As the term suggests, consent agendas are generally used when the board has several items for consideration to which all board members are likely to consent. This often includes routine matters such as approval of the board minutes from the last meeting, receipt of the most recent financial reports, receipt of staff operational reports, and receipt of committee reports.
For organizations that operate under special government regulations requiring the board to approve specific items that may have been delegated to your staff, approval of a summary report on these items can also be put on a consent agenda. For example, government departments of education often require that the school board approve all hirings in the district, even if it’s the superintendent and school principals that actually do the interviewing and selection. The superintendent can provide a list of ‘recommended’ new hires in the board’s pre-meeting package and board approval can become part of the consent agenda.
The joy of consent agendas is that all of these items, maybe 5, 10, or 15 items, can be voted on at once.
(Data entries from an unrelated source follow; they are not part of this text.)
-- ==== Sys2Proof/Laws/KeptMatrix.lean ====
section
/-! SUPPORT. What the operations of Matrix.lean keep. -/

namespace Sys2Proof.Machine
open Sys2Proof

variable {pk : Package} {wq : List Instr} {H : Portion → Bool} {z0 : State}

theorem State.modMx_kept {s : State} {i : Nat} {f : Matrix → Matrix}
    (hH : ∀ x ∈ ([.islets] : List Portion), H x = false) (hk0 : Kept pk wq H z0 s) : Kept pk wq H z0
    (State.modMx s i f) := by
  unfold State.modMx
  repeat' (first
    | with_reducible assumption | exact held_sub hH rfl | exact held_one hH rfl | exact fldOk rfl
    | with_reducible refine State.modIslet_kept ?_ ?_ | simp only [Kept.frame_iff, and_self, true_or, or_true]
    | with_reducible intro _ | dsimp only | split)

theorem State.mxBusy_kept {s : State} {i : Nat} (hH : ∀ x ∈ ([.islets, .block .isl] : List Portion), H x = false)
    (hk0 : Kept pk wq H z0 s) : Kept pk wq H z0 (State.mxBusy s i) := by
  unfold State.mxBusy
  repeat' (first
    | with_reducible assumption | exact held_sub hH rfl | exact held_one hH rfl | exact fldOk rfl
    | with_reducible refine State.addFld_kept ?_ ?_ ?_ | with_reducible refine State.modMx_kept ?_ ?_
    | simp only [Kept.frame_iff, and_self, true_or, or_true] | with_reducible intro _ | dsimp only | split)

theorem State.popGang_kept {s : State} {lead : Nat} {f : Matrix → MxOp → Matrix}
    (hH : ∀ x ∈ ([.islets, .block .isl] : List Portion), H x = false) (hk0 : Kept pk wq H z0 s) : Kept pk wq H z0
    (State.popGang s lead f) := by
  unfold State.popGang
  repeat' (first
    | with_reducible assumption | exact held_sub hH rfl | exact held_one hH rfl | exact fldOk rfl
    | with_reducible refine State.queueStat_kept ?_ ?_ | with_reducible refine State.modMx_kept ?_ ?_
    | with_reducible refine State.mxBusy_kept ?_ ?_ | with_reducible refine foldl_kept ?_ ?_
    | with_reducible refine iteP_kept ?_ ?_ | with_reducible refine foldlP_kept ?_ ?_
    | with_reducible refine foldlP_kept' (by with_reducible assumption) ?_ ?_
    | simp only [Kept.frame_iff, and_self, true_or, or_true] | with_reducible intro _ | dsimp only | split)

theorem State.gangWakes_kept {s : State} {gated : List Nat} (hH : ∀ x ∈ ([.islets] : List Portion), H x = false)
    (hk0 : Kept pk wq H z0 s) : Kept pk wq H z0 (State.gangWakes s gated) := by
  unfold State.gangWakes
  repeat' (first
    | with_reducible assumption | exact held_sub hH rfl | exact held_one hH rfl | exact fldOk rfl
    | with_reducible refine State.modMx_kept ?_ ?_ | with_reducible refine foldl_kept ?_ ?_
    | with_reducible refine getD_kept ?_ ?_ | with_reducible refine iteP_kept ?_ ?_
    | with_reducible refine foldlP_kept ?_ ?_
    | with_reducible refine foldlP_kept' (by with_reducible assumption) ?_ ?_
    | simp only [Kept.frame_iff, and_self, true_or, or_true] | with_reducible intro _ | dsimp only | split)

theorem execGangOpStart_kept {islet : Nat} {s : State} (hH : ∀ x ∈ ([.islets] : List Portion), H x = false)
    (hk0 : Kept pk wq H z0 s) : Kept.Outcome pk wq H z0 (execGangOpStart islet s) := by
  unfold execGangOpStart
  repeat' (first
    | with_reducible assumption | exact held_sub hH rfl | exact held_one hH rfl | exact fldOk rfl
    | with_reducible refine State.modMx_kept ?_ ?_ | with_reducible refine State.gangWakes_kept ?_ ?_
    | with_reducible refine mapFst_kept ?_ | with_reducible refine ite_kept ?_ ?_
    | with_reducible refine iteO_kept ?_ ?_ | simp only [Kept.frame_iff, and_self, true_or, or_true]
    | with_reducible refine Kept.next ?_ | with_reducible exact Kept.fault | with_reducible intro _ | dsimp only
    | split)

theorem State.setShadow_kept {s : State} {i : Nat} {t : Nat} {v : StatSet}
    (hH : ∀ x ∈ ([.islets, .block .isl] : List Portion), H x = false) (hk0 : Kept pk wq H z0 s) : Kept pk wq H z0
    (State.setShadow s i t v) := by
  unfold State.setShadow
  repeat' (first
    | with_reducible assumption | exact held_sub hH rfl | exact held_one hH rfl | exact fldOk rfl
    | with_reducible refine State.queueStat_kept ?_ ?_ | with_reducible refine State.modMx_kept ?_ ?_
    | simp only [Kept.frame_iff, and_self, true_or, or_true] | with_reducible intro _ | dsimp only | split)

theorem State.gangLoads_kept {s : State} {lead : Nat} {t : Nat}
    (hH : ∀ x ∈ ([.islets, .block .isl] : List Portion), H x = false) (hk0 : Kept pk wq H z0 s) : Kept pk wq H z0
    (State.gangLoads s lead t) := by
  unfold State.gangLoads
  repeat' (first
    | with_reducible assumption | exact held_sub hH rfl | exact held_one hH rfl | exact fldOk rfl
    | with_reducible refine State.popGang_kept ?_ ?_ | with_reducible refine State.setShadow_kept ?_ ?_
    | with_reducible refine foldl_kept ?_ ?_ | with_reducible refine iteP_kept ?_ ?_
    | with_reducible refine foldlP_kept ?_ ?_
    | with_reducible refine foldlP_kept' (by with_reducible assumption) ?_ ?_
    | simp only [Kept.frame_iff, and_self, true_or, or_true] | with_reducible intro _ | dsimp only | split)

theorem execMxLoadDispatch_kept {islet : Nat} {s : State}
    (hH : ∀ x ∈ ([.islets, .block .isl] : List Portion), H x = false) (hk0 : Kept pk wq H z0 s) : Kept.Outcome pk wq H
    z0 (execMxLoadDispatch islet s) := by
  unfold execMxLoadDispatch
  repeat' (first
    | with_reducible assumption | exact held_sub hH rfl | exact held_one hH rfl | exact fldOk rfl
    | with_reducible refine State.gangLoads_kept ?_ ?_ | with_reducible refine ite_kept ?_ ?_
    | with_reducible refine iteO_kept ?_ ?_ | with_reducible refine Kept.next ?_ | with_reducible intro _ | dsimp only
    | split)

theorem State.mxDone_kept {s : State} {i : Nat} {op : MxOp} {flags : Nat}
    (hH : ∀ x ∈ ([.islets, .block .isl] : List Portion), H x = false) (hk0 : Kept pk wq H z0 s) : Kept pk wq H z0
    (State.mxDone s i op flags) := by
  unfold State.mxDone
  repeat' (first
    | with_reducible assumption | exact held_sub hH rfl | exact held_one hH rfl | exact fldOk rfl
    | with_reducible refine State.setFld_kept ?_ ?_ ?_ | with_reducible refine State.addFld_kept ?_ ?_ ?_
    | with_reducible refine State.setFlags_kept ?_ ?_ | with_reducible refine State.spWrite_kept ?_ ?_
    | with_reducible refine State.mxBusy_kept ?_ ?_ | with_reducible refine ite_kept ?_ ?_ | with_reducible intro _
    | dsimp only | split)

theorem State.mxKeeps_kept {s : State} {i : Nat} {op : MxOp} (hH : ∀ x ∈ ([.islets] : List Portion), H x = false)
    (hk0 : Kept pk wq H z0 s) : Kept pk wq H z0 (State.mxKeeps s i op) := by
  unfold State.mxKeeps
  repeat' (first
    | with_reducible assumption | exact held_sub hH rfl | exact held_one hH rfl | exact fldOk rfl
    | with_reducible refine State.modIslet_kept ?_ ?_ | with_reducible refine mapFst_kept ?_
    | with_reducible refine ite_kept ?_ ?_ | simp only [Kept.frame_iff, and_self, true_or, or_true]
    | with_reducible intro _ | dsimp only | split)

theorem State.passCycles_kept {s : State} {i : Nat} {op : MxOp} {n : Nat}
    (hH : ∀ x ∈ ([.counts] : List Portion), H x = false) (hk0 : Kept pk wq H z0 s) : Kept pk wq H z0
    (State.passCycles s i op n) := by
  unfold State.passCycles
  repeat' (first
    | with_reducible assumption | exact held_sub hH rfl | exact held_one hH rfl | exact fldOk rfl
    | with_reducible refine State.setCount_kept ?_ ?_ | with_reducible intro _ | dsimp only | split)

theorem State.gangLoaded_kept {s : State} {lead : Nat} {quad : Nat}
    (hH : ∀ x ∈ ([.islets, .counts, .block .isl] : List Portion), H x = false) (hk0 : Kept pk wq H z0 s) : Kept pk wq
    H z0 (State.gangLoaded s lead quad) := by
  unfold State.gangLoaded
  repeat' (first
    | with_reducible assumption | exact held_sub hH rfl | exact held_one hH rfl | exact fldOk rfl
    | with_reducible refine State.modMx_kept ?_ ?_ | with_reducible refine State.setShadow_kept ?_ ?_
    | with_reducible refine State.mxDone_kept ?_ ?_ | with_reducible refine State.mxKeeps_kept ?_ ?_
    | with_reducible refine State.passCycles_kept ?_ ?_ | with_reducible refine foldl_kept ?_ ?_
    | with_reducible refine mapFst_kept ?_ | with_reducible refine iteP_kept ?_ ?_
    | with_reducible refine foldlP_kept ?_ ?_
    | with_reducible refine foldlP_kept' (by with_reducible assumption) ?_ ?_
    | simp only [Kept.frame_iff, and_self, true_or, or_true] | with_reducible intro _ | dsimp only | split)

theorem State.gangReads_kept {s : State} {is : List Nat} {corrected : List (Nat × Nat)}
    (hH : ∀ x ∈ ([.block .isl] : List Portion), H x = false) (hk0 : Kept pk wq H z0 s) : Kept pk wq H z0
    (State.gangReads s is corrected) := by
  unfold State.gangReads
  repeat' (first
    | with_reducible assumption | exact held_sub hH rfl | exact held_one hH rfl | exact fldOk rfl
    | with_reducible refine State.satFld_kept ?_ ?_ ?_ | with_reducible refine foldl_kept ?_ ?_
    | with_reducible refine ite_kept ?_ ?_ | with_reducible refine iteP_kept ?_ ?_
    | with_reducible refine foldlP_kept ?_ ?_
    | with_reducible refine foldlP_kept' (by with_reducible assumption) ?_ ?_ | with_reducible intro _ | dsimp only
    | split)

theorem State.gangAccReads_kept {s : State} {is : List Nat} {corrected : Nat}
    (hH : ∀ x ∈ ([.block .isl] : List Portion), H x = false) (hk0 : Kept pk wq H z0 s) : Kept pk wq H z0
    (State.gangAccReads s is corrected) := by
  unfold State.gangAccReads
  repeat' (first
    | with_reducible assumption | exact held_sub hH rfl | exact held_one hH rfl | exact fldOk rfl
    | with_reducible refine State.satFld_kept ?_ ?_ ?_ | with_reducible refine foldl_kept ?_ ?_
    | with_reducible refine iteP_kept ?_ ?_ | with_reducible refine foldlP_kept ?_ ?_
    | with_reducible refine foldlP_kept' (by with_reducible assumption) ?_ ?_ | with_reducible intro _ | dsimp only
    | split)

theorem execMxLoadComplete_kept {islet : Nat} {quad : Nat} {corrected : List (Nat × Nat)} {s : State}
    (hH : ∀ x ∈ ([.islets, .counts, .block .isl] : List Portion), H x = false) (hk0 : Kept pk wq H z0 s) :
    Kept.Outcome pk wq H z0 (execMxLoadComplete islet quad corrected s) := by
  unfold execMxLoadComplete
  repeat' (first
    | with_reducible assumption | exact held_sub hH rfl | exact held_one hH rfl | exact fldOk rfl
    | with_reducible refine State.gangLoaded_kept ?_ ?_ | with_reducible refine State.gangReads_kept ?_ ?_
    | with_reducible refine ite_kept ?_ ?_ | with_reducible refine iteO_kept ?_ ?_
    | with_reducible refine Kept.next ?_ | with_reducible intro _ | dsimp only | split)

theorem State.gangSwaps_kept {s : State} {lead : Nat} {t : Nat}
    (hH : ∀ x ∈ ([.islets, .block .isl] : List Portion), H x = false) (hk0 : Kept pk wq H z0 s) : Kept pk wq H z0
    (State.gangSwaps s lead t) := by
  unfold State.gangSwaps
  repeat' (first
    | with_reducible assumption | exact held_sub hH rfl | exact held_one hH rfl | exact fldOk rfl
    | with_reducible refine State.satFld_kept ?_ ?_ ?_ | with_reducible refine State.queueStat_kept ?_ ?_
    | with_reducible refine State.modMx_kept ?_ ?_ | with_reducible refine foldl_kept ?_ ?_
    | with_reducible refine iteP_kept ?_ ?_ | with_reducible refine foldlP_kept ?_ ?_
    | with_reducible refine foldlP_kept' (by with_reducible assumption) ?_ ?_
    | simp only [Kept.frame_iff, and_self, true_or, or_true] | with_reducible intro _ | dsimp only | split)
This does require that board members get background information ahead of time so that board members are truly informed before voting. At the board meeting, Bill can say “I move acceptance of the consent agenda items”; Mary says “I second”; the chair asks if there is any discussion, and if none, the vote is taken. When this motion quickly passes, the board goes on to agenda items that really require their time. Often a handful or long list of agenda items can be been handled in less than a minute.
I know that some of you have already discarded this consent agenda concept because you think there are bound to be things in some of these reports that will require discussion. It’s okay; there’s a simple way to have your concerns addressed. If there are items on the consent agenda that you believe need some board time, when the Chair asks for discussion on the consent agenda motion you move an amendment to take those specific items off the consent agenda and make them separate agenda items. As you proceed through the revised agenda there will be opportunities for the necessary clarification and discussion.
Have you ever experienced taking 20 or 30 minutes to get through the financial report even though there were no real concerns? Or an exciting achievement was mentioned in a community relations committee report that the committee members just wanted the board to know about, yet it ate up 15 minutes of precious time.
With a few such agenda items, you have discussed relatively innocuous things and the two hours you had allocated for the board meeting are gone. That’s where there’s joy in consent agendas. As long as the pre-meeting reports don’t cause the board members concern, the long list of fairly standard things can be handled in a minute, which leaves the rest of the board meeting for meaningful discussion on unresolved issues that will materially affect the organization’s future. I encourage you to use a consent agenda for your next board meeting. It will be a wonderful tool in your pathway to governance excellence.